8004 Harness For Monad
WarnAudited by ClawScan on May 10, 2026.
Overview
The skill mostly matches its blockchain-identity purpose, but it needs a wallet private key and can make public, irreversible blockchain/IPFS changes that are not declared in the registry metadata.
Install only if you intend to create or manage an ERC-8004 identity on Monad. Use a dedicated low-balance wallet, set credentials manually, confirm every transaction and public Pinata/IPFS upload, and review the generated identity file before using it in later CEO Protocol workflows.
Findings (4)
Artifact-based informational review of SKILL.md, metadata, install specs, static scan signals, and capability signals. ClawScan does not execute the skill or run runtime probes.
If the agent is given this key, it can sign the skill's blockchain transactions from that wallet and spend gas or alter the wallet's ERC-8004 identity state.
The scripts require a raw wallet private key to create a signing account. This is expected for on-chain registration, but it is high-impact authority and conflicts with the registry metadata declaring no required env vars or primary credential.
const account = privateKeyToAccount(requiredEnv("AGENT_PRIVATE_KEY"));Use a dedicated low-balance wallet for this skill, do not reuse a main wallet key, and require explicit user confirmation before any transaction is signed. The skill metadata should declare AGENT_PRIVATE_KEY, PINATA_JWT, and RPC configuration.
A mistaken or autonomous invocation could create an on-chain identity, publish the generated card publicly, update its URI, and store that identity for later use.
The preferred one-shot workflow combines on-chain writes, public Pinata/IPFS publishing, and local identity-state persistence. Those actions fit the purpose, but the artifacts do not show a built-in confirmation or review step before irreversible/public changes.

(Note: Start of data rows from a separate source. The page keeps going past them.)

-- ==== Sys2Proof/Syntax.lean ====
section
/-! DEFINITION. The instructions: the fourteen bus operations of spec/30_encoding.md R59 and R58, one constructor per
row of spec/opcode_table.json. A read has no operand, for its WDATA takes no part (R51 (4)). -/

namespace Sys2Proof

/-- One bus transaction (R2). -/
inductive Instr where
  /-- CLK.RD (R70) -/
  | clkRd
  /-- CLK.WR (R71) -/
  | clkWr (wdata : Word)
  /-- PIN.RD (R80) -/
  | pinRd
  /-- PIN.WR (R81) -/
  | pinWr (wdata : Word)
  /-- SR.RD (R90) -/
  | srRd
  /-- SR.WR (R91) -/
  | srWr (wdata : Word)
  /-- DR.WR (R92) -/
  | drWr (wdata : Word)
  /-- DR.RD (R93) -/
  | drRd
  /-- BRR.RD (R94) -/
  | brrRd
  /-- BRR.WR (R95) -/
  | brrWr (wdata : Word)
  /-- CR.RD (R96) -/
  | crRd
  /-- CR.WR (R97) -/
  | crWr (wdata : Word)
  /-- UNMAPPED.RD: `MemRead(addr, n)` that reaches no register (R36, R58) -/
  | unmappedRd (size : Size) (addr : Word)
  /-- UNMAPPED.WR: `MemWrite(addr, n, v)` that reaches no register; the value in the low `8n` bits of `wdata` (R36, R58) -/
  | unmappedWr (size : Size) (addr wdata : Word)
deriving DecidableEq, Repr

end Sys2Proof
end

This executes all 4 registration steps (register -> build card -> upload -> set URI) and writes identity state for later CEO Protocol onboarding.
Before running the one-shot command, review the agent name, description, output card, target network, registry address, and expected gas cost; require explicit approval for register and setAgentURI transactions.

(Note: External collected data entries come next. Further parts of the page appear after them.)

-- ==== Sys2Proof/Machine/State.lean ====
section
/-! DEFINITION. The state: the tuple of spec/10_state.md R10, then the bus master's position in its program and the
inputs of the step that R27 names, as plain data; the reasons of spec/60_exceptions.md R151; the state after reset. -/

namespace Sys2Proof.Machine

/-- A frame record (R18): the byte sent, the divisor it is sent at, and whether it was on the pin all the time. -/
structure Frame where
  data : Byte
  brr  : Half
  ok   : Bool
deriving DecidableEq, Repr

/-- The closed list of `Undefined` reasons (R151), recorded in FAULT by `raise`. -/
inductive Reason where
  /-- UNMAPPED.RD, UNMAPPED.WR (R36) -/
  | unmappedAddress
  /-- a 1- or 2-byte access that overlaps a register (R33) -/
  | badAccessSize
  /-- a misaligned 4-byte access that overlaps a register (R34) -/
  | misaligned
  /-- an access to a register whose peripheral clock is off (R38) -/
  | gatedAccess
  /-- a 1 in a reserved bit: DR.WR, BRR.WR, CR.WR (R92, R95, R97) -/
  | reservedBitSet
  /-- BRR.WR with UE = 1 (R95) -/
  | brrWriteWhileEnabled
  /-- DR.WR with UE = 0 or TE = 0 (R92) -/
  | dataWriteTxDisabled
  /-- DR.WR with TXE = 0 (R92) -/
  | dataWriteNotReady
  /-- DR.WR with BRR below BRR_MIN (R92) -/
  | badDivisor
  /-- CR.WR that clears UE or TE with a byte inside (R97) -/
  | disableWhileBusy
deriving DecidableEq, Repr

/-- What stops a run. -/
inductive Fault where
  /-- FAULT is set: "no rule gives the run any further meaning" (R23). Raised by every instruction and every step from
  a state whose FAULT is set, with the reason recorded there. Safe: the model stops where hardware may go on (R152). -/
  | undefined (r : Reason)
deriving DecidableEq, Repr

/-- What is rejected before it runs. -/
inductive Refusal where
  /-- An instruction that has no meaning yet, rejected by `exec`. Safe: the model stops. -/
  | notModelled (mnemonic : String)
  /-- SIZE = 0b11 spells no transaction (R51 (1)). Raised by the bus master's step when it comes to such a
  command word (log entry 27). Safe: the model stops, where "the run does not begin" (R153 (c)). -/
  | reservedEncoding
  /-- `brr_of` is not defined for the operands of UART_SETUP (R126). Raised when such a driver operation is started,
  before any transaction. Safe: "the run does not begin" (R153 (c)). -/
  | divisorUndefined
deriving DecidableEq, Repr

/-- The bus master's temporaries (R7, R24). -/
inductive Temp where
  | t0 | t1
deriving DecidableEq, Repr

/-- The value a driver operation writes (R57, R63): a constant, `t & ~m`, or `t | m`. -/
inductive Source where
  | lit (v : Word)
  | clear (t : Temp) (m : Word)
  | set (t : Temp) (m : Word)
deriving DecidableEq, Repr

/-- One operation of the bus master's program: a transaction, or one of the control forms of R146 and R134. -/
inductive BusOp where
  /-- issue the transaction of this command word (R50) -/
  | issue (c : Command)
  /-- `t <- RD reg` (R62) -/
  | rd (t : Temp) (r : Reg)
  /-- `WR reg, v` (R62) -/
  | wr (r : Reg) (v : Source)
  /-- `if t0[TXE_BIT] = 0 then goto L`, with L this many operations back (R130) -/
  | backUnlessTxe (back : Nat)
  /-- `if t0[TXE_BIT] = b then goto L`, with L this many operations ahead: only in the optional bounded poll (R134) -/
  | aheadIfTxe (b : Bool) (ahead : Nat)
  /-- the empty loop of DELAY (R140) -/
  | delay (n : Nat)
  /-- the unconditional backward branch of MAIN, this many operations back (R142) -/
  | back (n : Nat)
deriving DecidableEq, Repr

/-- The state of the machine. The first nine fields are the tuple of R10, CR as its two bits. -/
structure State where
  /-- CLK (R11) -/
  clk    : Word
  /-- PIN (R13) -/
  pin    : Word
  /-- BRR (R19) -/
  brr    : Half
  /-- CR.UE (R20) -/
  ue     : Bool
  /-- CR.TE (R20) -/
  te     : Bool
  /-- TDR (R17) -/
  tdr    : Option Byte
  /-- TSR (R18) -/
  tsr    : Option Frame
  /-- TXLOG, oldest first (R21) -/
  txlog  : List Frame
  /-- FAULT (R23) -/
  fault  : Option Reason
  /-- RDATA, the result of the latest read transaction (R50) -/
  rdata  : Word
  /-- the program the bus master runs (R27) -/
  prog   : List BusOp
  /-- the bus master's position in it (R25) -/
  pos    : Nat
  /-- the temporary t0 (R7) -/
  t0     : Word
  /-- the temporary t1 (R7) -/
  t1     : Word
  /-- iterations done of the DELAY being run (R140) -/
  spin   : Nat
  /-- the schedule: who moves next, soonest first (R27, R47) -/
  events : List Event
  /-- how many choices of the free schedule have been used (the model's own) -/
  turns  : Nat
  /-- how many draws have been used (the model's own) -/
  draws  : Nat
deriving DecidableEq, Repr

/-- The state right after reset at the start of a run (R26): nothing sent, no fault, and nothing yet loaded into the
bus master. The fields after `fault` are the model's own values (DESIGN CHOICE, log entries 6 to 9). -/
def State.reset : State where
  clk    := 0
  pin    := Config.pinReset
  brr    := 0
  ue     := false
  te     := false
  tdr    := none
  tsr    := none
  txlog  := []
  fault  := none
  rdata  := 0
  prog   := []
  pos    := 0
  t0     := 0
  t1     := 0
  spin   := 0
  events := []
  turns  := 0
  draws  := 0

/-- What an instruction or a step answers. -/
abbrev Result := Host.Outcome State Fault Refusal

end Sys2Proof.Machine
end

Dependency version drift could change behavior if the scripts are installed or rebuilt later.
The helper scripts depend on external npm packages with caret ranges, so future installs may resolve to newer versions. This is common for Node tooling but worth noticing for a wallet-signing workflow.
"dependencies": {
"pinata": "^2.5.1",
"viem": "^2.38.5"
}Use a lockfile or pinned dependency versions when running wallet-signing scripts, and install from a trusted package source.

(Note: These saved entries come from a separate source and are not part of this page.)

-- ==== Sys2Proof/Machine/Ops.lean ====
section
/-! DEFINITION. The named operations over the state's registers and buffers, and the shared parts of every
transaction: FAULT ends the run (spec/10_state.md R23), `raise Undefined(r)` (spec/60_exceptions.md R151, R157), one
check of a transaction (spec/20_memory.md R39). There is no return from `raise`: nothing is ever entered (R158). -/

namespace Sys2Proof.Machine

/-- Write register CLK. -/
def State.setClk (s : State) (v : Word) : State := { s with clk := v }
/-- Write register PIN. -/
def State.setPin (s : State) (v : Word) : State := { s with pin := v }
/-- Write register BRR. -/
def State.setBrr (s : State) (v : Half) : State := { s with brr := v }
/-- Write the two bits of register CR. -/
def State.setCr (s : State) (ue te : Bool) : State := { s with ue := ue, te := te }
/-- Fill or empty the transmit data register. -/
def State.setTdr (s : State) (b : Option Byte) : State := { s with tdr := b }
/-- Fill or empty the transmit shift register. -/
def State.setTsr (s : State) (f : Option Frame) : State := { s with tsr := f }
/-- Append frame records to TXLOG. -/
def State.appendLog (s : State) (fs : List Frame) : State := { s with txlog := s.txlog ++ fs }
/-- Record FAULT. -/
def State.setFault (s : State) (r : Reason) : State := { s with fault := some r }
/-- Answer a read transaction. -/
def State.setRdata (s : State) (v : Word) : State := { s with rdata := v }
/-- One draw has been used. -/
def State.nextDraw (s : State) : State := { s with draws := s.draws + 1 }
/-- Move the bus master to a position, at the start of the operation there. -/
def State.goto (s : State) (p : Nat) : State := { s with pos := p, spin := 0 }
/-- One more iteration of the DELAY being run. -/
def State.spinOnce (s : State) : State := { s with spin := s.spin + 1 }
/-- Assign a temporary of the bus master. -/
def State.setTemp (s : State) (t : Temp) (v : Word) : State :=
  match t with
  | .t0 => { s with t0 := v }
  | .t1 => { s with t1 := v }
/-- Read a temporary of the bus master. -/
def State.temp (s : State) (t : Temp) : Word :=
  match t with
  | .t0 => s.t0
  | .t1 => s.t1

/-- `raise Undefined(r)`: FAULT becomes `r` and nothing else changes (R151, R157). -/
def raise (r : Reason) (s : State) : Result := .next (s.setFault r)

/-- No rule gives a run any meaning once FAULT is set (R23). -/
def unlessFaulted (s : State) (k : Result) : Result :=
  match s.fault with
  | some r => .fault (.undefined r)
  | none => k

/-- One check of a transaction: the first that fails decides, later ones are not made (R39). -/
def check (bad : Bool) (r : Reason) (s : State) (k : Result) : Result :=
  if bad then raise r s else k

/-- A transaction on a gated register: the gate is its first check after decoding (R38, R39 step 4). -/
def gated (enabled : Bool) (s : State) (k : Result) : Result :=
  unlessFaulted s (check (!enabled) .gatedAccess s k)

/-- After CLK or PIN has changed: a frame in TSR loses its mark if the pin is not visible now (R86). -/
def State.watchPin (s : State) : State :=
  if s.pinVisible then s else s.setTsr (s.tsr.map Frame.spoil)

end Sys2Proof.Machine
end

If the file is wrong, stale, or overwritten, later onboarding or protocol interactions may use the wrong on-chain identity.
The one-shot script writes persistent identity state for later workflows. The stored values are on-chain identity details rather than secrets, but future agent tasks may rely on this file.
const identityFile = args.identityFile ?? "/root/.openclaw/workspace/AGENT_IDENTITY.md";
Review the generated AGENT_IDENTITY.md after registration and keep it scoped to the intended workspace and wallet.